I let you turn my knobs
Sound on Demand
Sound on Demand
remote controlling for vintage audio gear

Sound on Demand is a concept webservice for lending analog audio gear. We completely remote control a distant Moog MF-101 (lowpass filter) through motors, NodeJS and a website. You upload your audiofile, which is played through the MF-101 and streamed back to your client. At the same time you see a video image of the MF-101. If you start turning knobs on the website, motors start turning the real knobs on the MF-101 and the audio changes in the livestream. You also see the knobs turning in the video. Sound on Demand was mainly done with Nick Riegler and Ralph Stachulla and was Nick's and mine masterthesis.

Supervisors
Robert Rose
Michael Kipp
Peter Pardeike

Colleagues
Nick Riegler
Ralph Stachulla

Server
Motors
Adafruit Motorshield
Power supply
Drive shafts
Moog MF-101
Laptop with NodeJS server
Audiointerface

Client
PC with browser
Midicontroller

Sound on Demand started with our love for old synths, effects, and other audio equipment. And (unfortunately) with the certainty that we will never get our hands on all the nice old synths out there we’d like to play sometimes. So we asked the question: Can i hire a real synth on a webpage, play it, tweak it and still have the feeling of controlling a real device?

We did a concept setup that features a Moog MF-101 lowpass filter. Robust enough to take it to the workshop, yet a nice, defined, and definitely hearable sound effect. The especially tailored mounting for this effect lets us control all the 4 knobs with motors. We remove the original knobs and connect the potentiometer axels with drive shafts to the motors. The motors are equipped with rotary encoders, so we can calculate the position of every one. When starting the installation, all potentiometers are reset to zero. This is done with additional rotating discs on the axles and marked zero positions which are read by photo sensors.
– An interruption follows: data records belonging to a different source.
theorem test_hyp_ContextsComeAndGoAndNodesRetire :
    (victims.ctx? 1 = some victims.cx ∧ victims.isVictim victims.cx = true ∧ victims.cx.gang = none ∧ victims.canSwitch victims.cx = true ∧
      victims.assisted 2 = false ∧ victims.saveSlots victims.cx = [0] ∧ victims.cx.id = 1 ∧ (leafy kern).isVictim (leafy kern).cx = false ∧
      victims.cx.replay = none ∧ victims.cx.stall = .none) ∧
    (let s : State := { victims with dev := { victims.dev with ha := 4 } }
     s.assisted 2 = true ∧ s.saving = false ∧ s.isVictim s.cx = true ∧ s.canSwitch s.cx = true ∧ s.ctx? 1 = some s.cx) ∧
    (let s := out.upd fun c => { c with phase := .stopped, hostSave := .answered }
     s.ctx? 1 = some s.cx ∧ s.cx.gang = none ∧ s.layersFree s.cx 0 = true ∧ s.cx.vp = none) ∧
    (let s := layer0 .streaming (out.upd fun c => withHandle { c with phase := .stopped, hostSave := .answered } heldRow)
     s.ctx? 1 = some s.cx ∧ s.layersFree s.cx 0 = false) ∧
    (out.ctx? 1 = some out.cx ∧ out.cx.id = 1 ∧ out.cx.phase = .switchedOut ∧ out.cx.gang = none ∧ out.resumeFits out.cx 0 = true ∧
      out.resumeFits out.cx 512 = false ∧ out.lowerOut out.cx = false ∧ st.cx.phase ≠ .switchedOut ∧ st.cx.phase ≠ .stopped ∧
      out.resumeCaps [out.cx] [0] (towerOf 0) = true) ∧
    (let s : State := { outPaged with cx := { c0 with id := 2 }, others := [outPaged.cx] }
     s.ctx? 1 = some outPaged.cx ∧ s.cx.id ≠ 1 ∧ outPaged.cx.vp = none ∧ s.resumeFits outPaged.cx 0 = true ∧
     s.slotAt outPaged.cx.ptbase (0x1000 - 0x3000) 0x3000 512 = some 0 ∧ s.slotAt outPaged.cx.ptbase (0x1000 - 0xd000) 0xd000 2048 = some 0) ∧
    (let l : Launch := { num := 0, st := .live, nodes := [{ kind := .interior, kids := [1], irq := true }, { kern with placed := 4, parent := some 0, retired := true }] }
     let s : State := { st with dev := { st.dev with launches := [l] } }
     s.launch? 0 = some l ∧ (l.nodes[0]?).isSome = true ∧ s.mayRetire l 0 { kind := .interior, kids := [1], irq := true } = true ∧
     ∀ z ∈ s.dev.launches, z.num = 0 → z.issuer = none) ∧
    (let y : Node := { kern with placed := 4, parent := some 0 }
     let l : Launch := { num := 0, st := .live, nodes := [{ kind := .interior, kids := [1] }, y] }
     let s : State := { st with dev := { st.dev with launches := [l] } }
     s.launch? 0 = some l ∧ l.nodes[1]? = some y ∧ s.mayRetire l 1 y = true ∧ s.mayRetire l 0 { kind := .interior, kids := [1] } = false ∧
     (s.retireNode l 1 y).pend = s.pend) ∧
    (let y : Node := { kern with placed := 4, done := 0x3f80 }
     let l : Launch := { num := 0, st := .live, ptbase := dm.cx.ptbase, nodes := [y] }
     let s : State := { otherRow with cx := { otherRow.cx with phase := .absent }, dev := { st.dev with launches := [l] } }
     s.launch? 0 = some l ∧ l.nodes[0]? = some y) ∧
    kern.flt = none ∧ ({ kern with flt := some (3, 0x0a) } : Node).flt = some (3, 0x0a) := by decide +kernel

/-- Memory with a pending access at the start of its list. -/
def waitsFor (e : Pend) : State := { dm with pend := [e] }
def word4 : List (Nat × Nat) := [(0x20000, 0x20000), (0x20001, 0x20001), (0x20002, 0x20002), (0x20003, 0x20003)]
/-- A store into the row that a context holds. -/
def rowStore : State := { selfRow with pend := [.store (some 9) 0 [(0x4000000, 0x4000000)] [(0xff, 1)] none false] }
/-- A place of peer memory. -/
def afar : Nat × Nat := (2 ^ 48, 2 ^ 48)

theorem test_hyp_OtherAgentsReadAndReplace :
    (let e : Pend := .store (some 1) 0x1000 word4 (whole 4 7) none false
     (waitsFor e).pend[0]? = some e ∧ (waitsFor e).earlier 0 e = false ∧ (waitsFor e).rowsLet (some 1) true word4 = true ∧
     word4.length = (whole 4 7).length ∧ (word4.map Prod.snd).Nodup) ∧
    (let e : Pend := .store (some 1) 0x1000 word4 (whole 4 7) (some 1) false
     let s : State := { dm with pend := [e, e] }
     s.pend[1]? = some e ∧ s.earlier 1 e = true) ∧
    rowStore.rowsLet (some 9) true [(0x4000000, 0x4000000)] = false ∧ selfRow.rowsLet none false [(0x4000000, 0x4000000)] = false ∧
    (let e : Pend := .update 1 .g word4 .f32 .rne 0x3f800000
     (waitsFor e).pend[0]? = some e ∧ (waitsFor e).earlier 0 e = false ∧ 8 * word4.length = Fmt.f32.sew ∧ Fmt.i32.sew = 8 * word4.length) ∧
    ([RangeOp.flush, .inval, .seal].all fun op =>
      let w : Walk := ⟨3, 1, op, [(0x20000, 4096)]⟩
      let s : State := { st with dev := { st.dev with walks := [w] } }
      let t : State := { s with pend := [.store (some 1) 0 word4 (whole 4 7) none false] }
      decide (s.dev.walks.find? (fun x => x.num == w.num) = some w) && !s.writesOut 1 && t.writesOut 1) = true ∧
    (0x20000 : Word).toNat + 16 ≤ 2 ^ 39 ∧ dm.rowsLet none false word4 = true ∧ isHost (0x100000000000 : Word).toNat = true ∧
    dm.layerWaits none (.g [⟨0x20000, 0x20000, false⟩]) = false ∧
    State.layerWaits { selfRow with tw := { selfRow.tw with arraysOff := true } } none (.g [⟨0x4000000, 0x4000000, false⟩]) = true ∧
    (0x20000 : Word).toNat % 4 = 0 ∧ (0x20000 : Word).toNat / 128 ∉ dm.poison ∧
    (st.ctx? 1 = some st.cx ∧ st.cx.phase = .running ∧ st.cx.stall = .none ∧ st.pend = [] ∧ st.cx.cp.fifo = [] ∧ st.cx.gt.fifo = [] ∧
     ∀ k : Fin 64, (st.core st.cx.coreid).graph[k].st ≠ .running) ∧
    (let s := st.upd fun c => { c with stall := .again, cp := { c.cp with fifo := [⟨0, 0⟩] } }
     s.ctx? 1 = some s.cx ∧ s.cx.stall ≠ .none ∧ s.cx.cp.fifo ≠ [] ∧ s.cx.gt.fifo = [] ∧
     ∀ k : Fin 64, (s.core s.cx.coreid).graph[k].st ≠ .running) ∧
    isPeer afar.1 = true ∧
    (let s : State := { st with
       cx := {}
       tw := { st.tw with susp := [⟨(0, 0), 0, .load (2 ^ 48) 0x100 0x7000, .none, none⟩] }
       pend := [.load 0 (0, 0) [afar] false] }
     s.ctx? 1 = none ∧ s.loadWaiter 0 (0, 0) afar.1 = some (0, 0x100, 0x7000) ∧ (s.tower 0).susp.length = 1) := by
  decide +kernel

/-- A context that the host has been asked about. -/
def asked (q : Ask) (f : Ctx → Ctx) : State :=
  let s := leafy { kern with fdom := some 1 }
  { s with cx := f { s.cx with phase := .stopped }, dev := { s.dev with asks := [(7, q)] } }

theorem test_hyp_TheHostAnswersItsEvents :
    (let s := asked (.xlate 1 .dataXlate 0x7000) id
     s.askOf 7 = some (.xlate 1 .dataXlate 0x7000) ∧ s.ctx? 1 = some s.cx ∧ s.cx.phase = .stopped ∧ s.askOf 8 = none) ∧
    (let s := asked (.fault 1) id
     s.askOf 7 = some (.fault 1) ∧ s.cx.leaf = some (0, 0) ∧ ((s.node? 0 0).bind Node.fdom) = some 1) ∧
    (let s := asked (.save 1) id
     s.askOf 7 = some (.save 1) ∧ s.ctx? 1 = some s.cx ∧ s.cx.id = 1 ∧ s.cx.gang = none ∧ s.cx.vp = none ∧ (s.ctxs.map Ctx.id).Nodup ∧
     (∀ k : Fin 16, s.cx.h[k].bound = false) ∧ ∀ y ∈ s.ctxs, y.hostSave ≠ .waits) ∧
    (asked (.poison 5) id).askOf 7 = some (.poison 5) ∧
    (let s : State := { st with dev := { st.dev with asks := [(7, .launch 0)], launches := [{ num := 0, st := .validating, page := some 63 }] } }
     s.askOf 7 = some (.launch 0) ∧ (s.launch? 0).map Launch.page = some (some 63)) := by decide +kernel

theorem test_hyp_TheControlBlockTakesItsWrites :
    st.live = false ∧ (leafy kern).live = true ∧ st.dev.evwait = [] ∧
    (let e : Event := ⟨2, 0, 0, 0, 0, none⟩
     let d : Device := { st.dev with evwait := [e], evprod := 16 }
     d.evwait = [e] ∧ ringFull d = true ∧ ringFull { d with evcons := 1 } = false) ∧ st.inSlot 0 false = some st.cx ∧ st.dev.snapHeld = false ∧ st.assisted 4 = false ∧
    ({ st with dev := { st.dev with ha := 0x10, fwok := true } } : State).assisted 4 = true := by decide +kernel

theorem test_hyp_BringUpAndAttestation :
    (let s : State := { st with dev := { st.dev with fwok := true } }
     s.dev.fwok = true ∧ (s.tower 0).early = false ∧ (s.tower 0).ready = false ∧ (s.tower 1).early = false) ∧
    (let s : State := { st with dev := { st.dev with fwok := true }, towers := (List.range 8).map fun k => (k, { early := true }) }
     (s.tower 0).early = false ∧ ∀ k : BitVec 3, k ≠ 0 → (s.tower k).early = true) ∧ st.dev.fwok = false := by decide +kernel

/-- `st` with slice 3 of tower 0 at a level. -/
def hot (x : Slice) : State := (st.setSlice 0 3 x).upd fun c => { c with status := 0x40 }

theorem test_hyp_HeatErrorsAndClocks :
    ((hot {}).slice 0 3).level = 0 ∧ ((hot { level := 1 }).slice 0 3).level = 1 ∧
    ((hot { level := 2, evac := true }).slice 0 3).level = 2 ∧ ((hot { level := 2, evac := true }).slice 0 3).evac = true ∧
    ((hot {}).tower 0).arraysOff = false ∧ (hot {}).cool 0 = true ∧ (hot { level := 1 }).cool 0 = false ∧ bitOf (hot {}).cx.status 6 = true ∧
    bitOf (hot {}).cx.tvec 0 = true ∧ towerOf (hot {}).cx.coreid = 0 ∧ (hot {}).cx.phase = .running ∧ 0 < (hot {}).cx.cavepart ∧
    ({ (hot {}).tw with tlim := true, arraysOff := true } : Tower).tlim = true ∧
    isDram (0x7fffffffff : Word).toNat = true ∧ isHost (0x100000000000 : Word).toNat = true ∧ (7 : BitVec 8).toNat ≤ 7 ∧
    st.ctx? 1 = some st.cx := by decide +kernel

/-! #### Clauses about what an access meets, and others that stand apart -/

/-- `code w` whose last table lies in peer memory, with a peer access that gets no completion. -/
def farCode (w : Nat) : State :=
  { (code w).upd fun c => { c with stall := .peerLost 0 } with mem := (code w).mem.writeN 0x13000 8 (2 ^ 48 + 1) }
/-- `code w` with the arrays of the tower off and a context of core 4 that holds the row of its tables. -/
def barred (w : Nat) : State := { code w with
  tw := { (code w).tw with arraysOff := true }
  others := [withHandle { c0 with id := 2, coreid := 4 } { heldRow with entry := BitVec.ofNat 512 (4 + 2 ^ 48 + 2 ^ 49 + 2 ^ 56 + 2 ^ 128) }] }

theorem test_hyp_StepRunsTheDecodedInstruction_meets :
    (code 0xfec10c10).fetchMeets = none ∧ ((code 0).upd fun c => { c with pc := 2 }).fetchMeets = none ∧
    (pendingTrap 0).fetchMeets = none ∧ (pendingTrap 3).fetchMeets = none ∧
    (∀ c v, (farCode 0).cx.stall ≠ .raise c v) ∧ (barred 0).fetchMeets = some (0, false) ∧ (barred 0).asyncDue = false ∧
    (barred 0).cx.stall = .none ∧ (∀ c ∈ st.ctxs, ∀ k : Fin 16, c.h[k].group.claim = none) ∧ ∀ k, st.cx.stall ≠ .peerLost k := by
  refine ⟨?_, ?_, ?_, ?_, by simp [farCode, State.upd], ?_, ?_, rfl, ?_, by simp [st, c0]⟩ <;> decide +kernel

/-- Where peer 0 is there, its first bytes lie where their addresses say. -/
theorem locate_far (s : State) (hp : Config.peerPresent 0 = true) (hi : Config.peerIndex.toNat ≠ 0) {k : Nat} (hk : k < 4096) :
    s.locate false (2 ^ 48 + k) = some ⟨2 ^ 48 + k, 2 ^ 48 + k, false⟩ := by
  have h1 : (2 ^ 48 + k - 2 ^ 48) / 2 ^ 41 = 0 := by omega
  have h2 : (2 ^ 48 + k - 2 ^ 48) % 2 ^ 41 < 2 ^ 39 := by omega
  have h3 : isDram (2 ^ 48 + k) = false ∧ isReg (2 ^ 48 + k) = false ∧ isHost (2 ^ 48 + k) = false ∧ isPeer (2 ^ 48 + k) = true := by
    simp only [isDram, isReg, isHost, isPeer, decide_eq_false_iff_not, decide_eq_true_eq]; omega
  have h4 : (2 ^ 48 + k - 2 ^ 48) % 2 ^ 41 ≥ 2 ^ 39 ↔ False := by
    simp only [ge_iff_le, iff_false, not_le]; exact h2
  simp only [State.locate, h3, h1, hp, Ne.symm hi, h4]
  rfl

/-- Where peer 0 is there and does not answer, a fetch through its tables fails. -/
theorem test_hyp_StepRunsTheDecodedInstruction_lost (hp : Config.peerPresent 0 = true) (hi : Config.peerIndex.toNat ≠ 0) :
    (farCode 0).fetchMeets = some (0, true) := by
  have h0 : walkLocs (farCode 0) (some 0) 0 0 (2 ^ 48) = [⟨2 ^ 48, 2 ^ 48, false⟩] := by
    have := locate_far (farCode 0) hp hi (k := 0) (by decide)
    simp only [Nat.add_zero] at this
    unfold walkLocs
    simp only [show pteAddr 0 0 (2 ^ 48) = 2 ^ 48 by decide, show isReg (2 ^ 48) = false by decide, Bool.false_eq_true, if_false, this]
  have step (k a n : Nat) (h : (farCode 0).locate false a = some ⟨a, a, false⟩) (hr : isReg a = false)
      (he : (let e := (farCode 0).readPte (some 0) ⟨a, a, false⟩
        (bitOf e 0 && !bitOf e 1 && !pteBad e) && fld e 12 40 * 4096 == n) = true)
      (hw : (walkLocs (farCode 0) (some 0) 0 k n).any (fun l => isPeer l.pa) = true) :
      (walkLocs (farCode 0) (some 0) 0 (k + 1) a).any (fun l => isPeer l.pa) = true := by
    have ha : pteAddr 0 (k + 1) a = a := by simp [pteAddr]
    simp only [Bool.and_eq_true, beq_iff_eq] at he
    unfold walkLocs
    simp only [ha, hr, h, Bool.false_eq_true, if_false, Bool.and_eq_true, he, and_self, if_true, List.any_append, hw, Bool.true_or]
  have hw : (walkLocs (farCode 0) (some 0) 0 4 0x10000).any (fun l => isPeer l.pa) = true := by
    refine (step 3 _ 0x11000 ?_ ?_ ?_ (step 2 _ 0x12000 ?_ ?_ ?_ (step 1 _ 0x13000 ?_ ?_ ?_ (step 0 _ (2 ^ 48) ?_ ?_ ?_ ?_))))
    any_goals rw [h0]
    all_goals decide +kernel
  have hm : (farCode 0).walkMeets (farCode 0).cx .g .fetch 0 4 = .lost := by
    have h1 : (farCode 0).walkMeetsAt (farCode 0).cx .fetch 0 = .lost := by
      unfold State.walkMeetsAt
      rw [if_neg (by decide +kernel)]
      rw [if_pos]
      have : walkLocs (farCode 0) (some (towerOf (farCode 0).cx.coreid)) (0 : Word).toNat 4 (fld (farCode 0).cx.ptbase 11 37 * 2048) = walkLocs (farCode 0) (some 0) 0 4 0x10000 := by
        congr 1
      rw [this, hw]; rfl
    unfold State.walkMeets
    simp only
    rw [if_neg (by decide +kernel)]
    rw [show (List.range (((0 : Word).toNat % 4096 + 4 + 4095) / 4096)) = [0] by decide]
    simp only [List.map_cons, List.map_nil, if_true, h1]
    rfl
  unfold State.fetchMeets
  rw [if_neg (by decide +kernel), show (farCode 0).cx.nestNow = none by decide +kernel]
  simp only [State.instrMeets, State.wordMeets]
  rw [show (farCode 0).cx.pc = 0 by rfl, hm]
  rfl

/-- A VP that has run its 256 instructions, one of a block that a handler holds, and one that runs. -/
theorem test_hyp_LastDecodeChecksInOrder_vp :
    (vpState 3 256 0).cx.spent = true ∧ (∃ b, (vpState 3 256 0).cx.vp = some b ∧ b.held = 0 ∧ 256 ≤ b.count ∧
      (vpState 3 256 0).cx.pc ≠ b.last) ∧ fetched (.add {} 1 2 (.reg 3)) = true ∧
    (∃ b, (withC fun c => { c with vp := some ⟨0x104, 0x200, false, [0], 0, [], 0, 1⟩ }).cx.vp = some b ∧ b.held ≠ 0) ∧
    vpRuns (.add {} 1 2 (.reg 3)) = true ∧ vpRuns (.vadd {} 1 2 3) = false ∧
    (vpState 3 0 0).cx.replay = none ∧ (vpState 3 0 0).cx.harm = false :=
  ⟨by decide +kernel, ⟨_, rfl, rfl, by decide, by decide⟩, rfl, ⟨_, rfl, by decide⟩, rfl, rfl, rfl, rfl⟩

/-- The end of the body of a nest. -/
theorem test_hyp_PressRunsItsNest_end :
    (let c := (inNest 2).cx
     c.replay = none ∧ c.vpNow = none ∧ c.nestNow = some (nestAt 2)) ∧
    ({ (inNest 2).cx with pc := 0x10c } : Ctx).pc + BitVec.ofNat 64 4 = (nestAt 2).after := by decide +kernel

/-- Entries of a walk: none at all, on a poisoned line, not valid, a leaf, and a table. -/
theorem test_hyp_TranslationAndPromotion_walk :
    isReg 0x8000000000 = true ∧ dm.locate false (2 ^ 40) = none ∧ isReg 0x14008 = false ∧
    dm.locate false 0x14008 = some ⟨0x14008, 0x14008, false⟩ ∧
    ({ dm with poison := [0x14008 / 128] } : State).poison.contains (lineOf 0x14008) = true ∧ dm.poison.contains (lineOf 0x14008) = false ∧
    (let e := dm.readPte none ⟨0x14100, 0x14100, false⟩
     bitOf e 0 = false) ∧
    (let e := dm.readPte none ⟨0x14008, 0x14008, false⟩
     bitOf e 0 = true ∧ fld e 52 2 = 0 ∧ fld e 7 2 = 0 ∧ bitOf e 1 = true ∧ (bitOf e 3 = true → bitOf e 2 = true) ∧
     fld e 12 40 * 4096 % 2 ^ 12 = 0) ∧
    (let e := dm.readPte none ⟨0x10000, 0x10000, false⟩
     bitOf e 0 = true ∧ fld e 52 2 = 0 ∧ fld e 7 2 = 0 ∧ bitOf e 1 = false ∧ fld e 54 2 = 0 ∧ fld e 9 3 = 0 ∧ fld e 2 5 = 0) ∧
    (∀ k < 8, isPeer (0x14008 + k) = false) ∧ dm.dev.frames.contains ((0x200000 : Word).toNat / 2 ^ 21) = false := by decide +kernel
Turning knobs is one chapter. The controller is another one. A NodeJS server is used to control our motordriver with a specially developed protocol. Also the server starts playback of the uploaded file, recording, streaming of sound and video, and delivering the website to the client.

Moog MF-101 built in the setup
Sound on Demand at the workshop
The first motor is turning knobs
Demonstrating Sound on Demand
Sound on Demand ready for presentation
Sound on Demand server and client
Exhibition set-up

Careful testing with powerful gears. Nobody likes getting potentiometers broken by a buggy programm. We used an Arduino Due with Adafruit Motorshield for our motorcontroller. The serial interface implementation checks all values and has his own state management.

Bigger is always better! Preparing the setup for the final presentation.

The Sound on Demand exhibit at Werkschau. Server and client are moved away from each other for better understanding. At the client table we used a consumer midi keyboard and the experimental midi support of chrome together with our client page to give the people the real feeling of knobs.

The center of the clients web view features the live videostream. As soon as you change the value of the virtual controllers, the value is sent to the Node server, verified and the corresponding potentiometer is getting turned. You can see the actual value of the knob as well as the target value. When the encoder measures rotation it sends its updated value to the client, so you wouldn’t even miss it if somebody would turn the axle by hand.

A very cool and handy feature is the automation editor. Because of an unavoidable amount of lag, sometimes it’s hard to hit the right value at the right time. With automations you can paint every parameter into the sound diagram like you would do it in most of the DAW’s. The parameterset is then uploaded to the server and plays simultaneously. Looping over your sound and iterating the parameter tuning you will archive your perfect sound.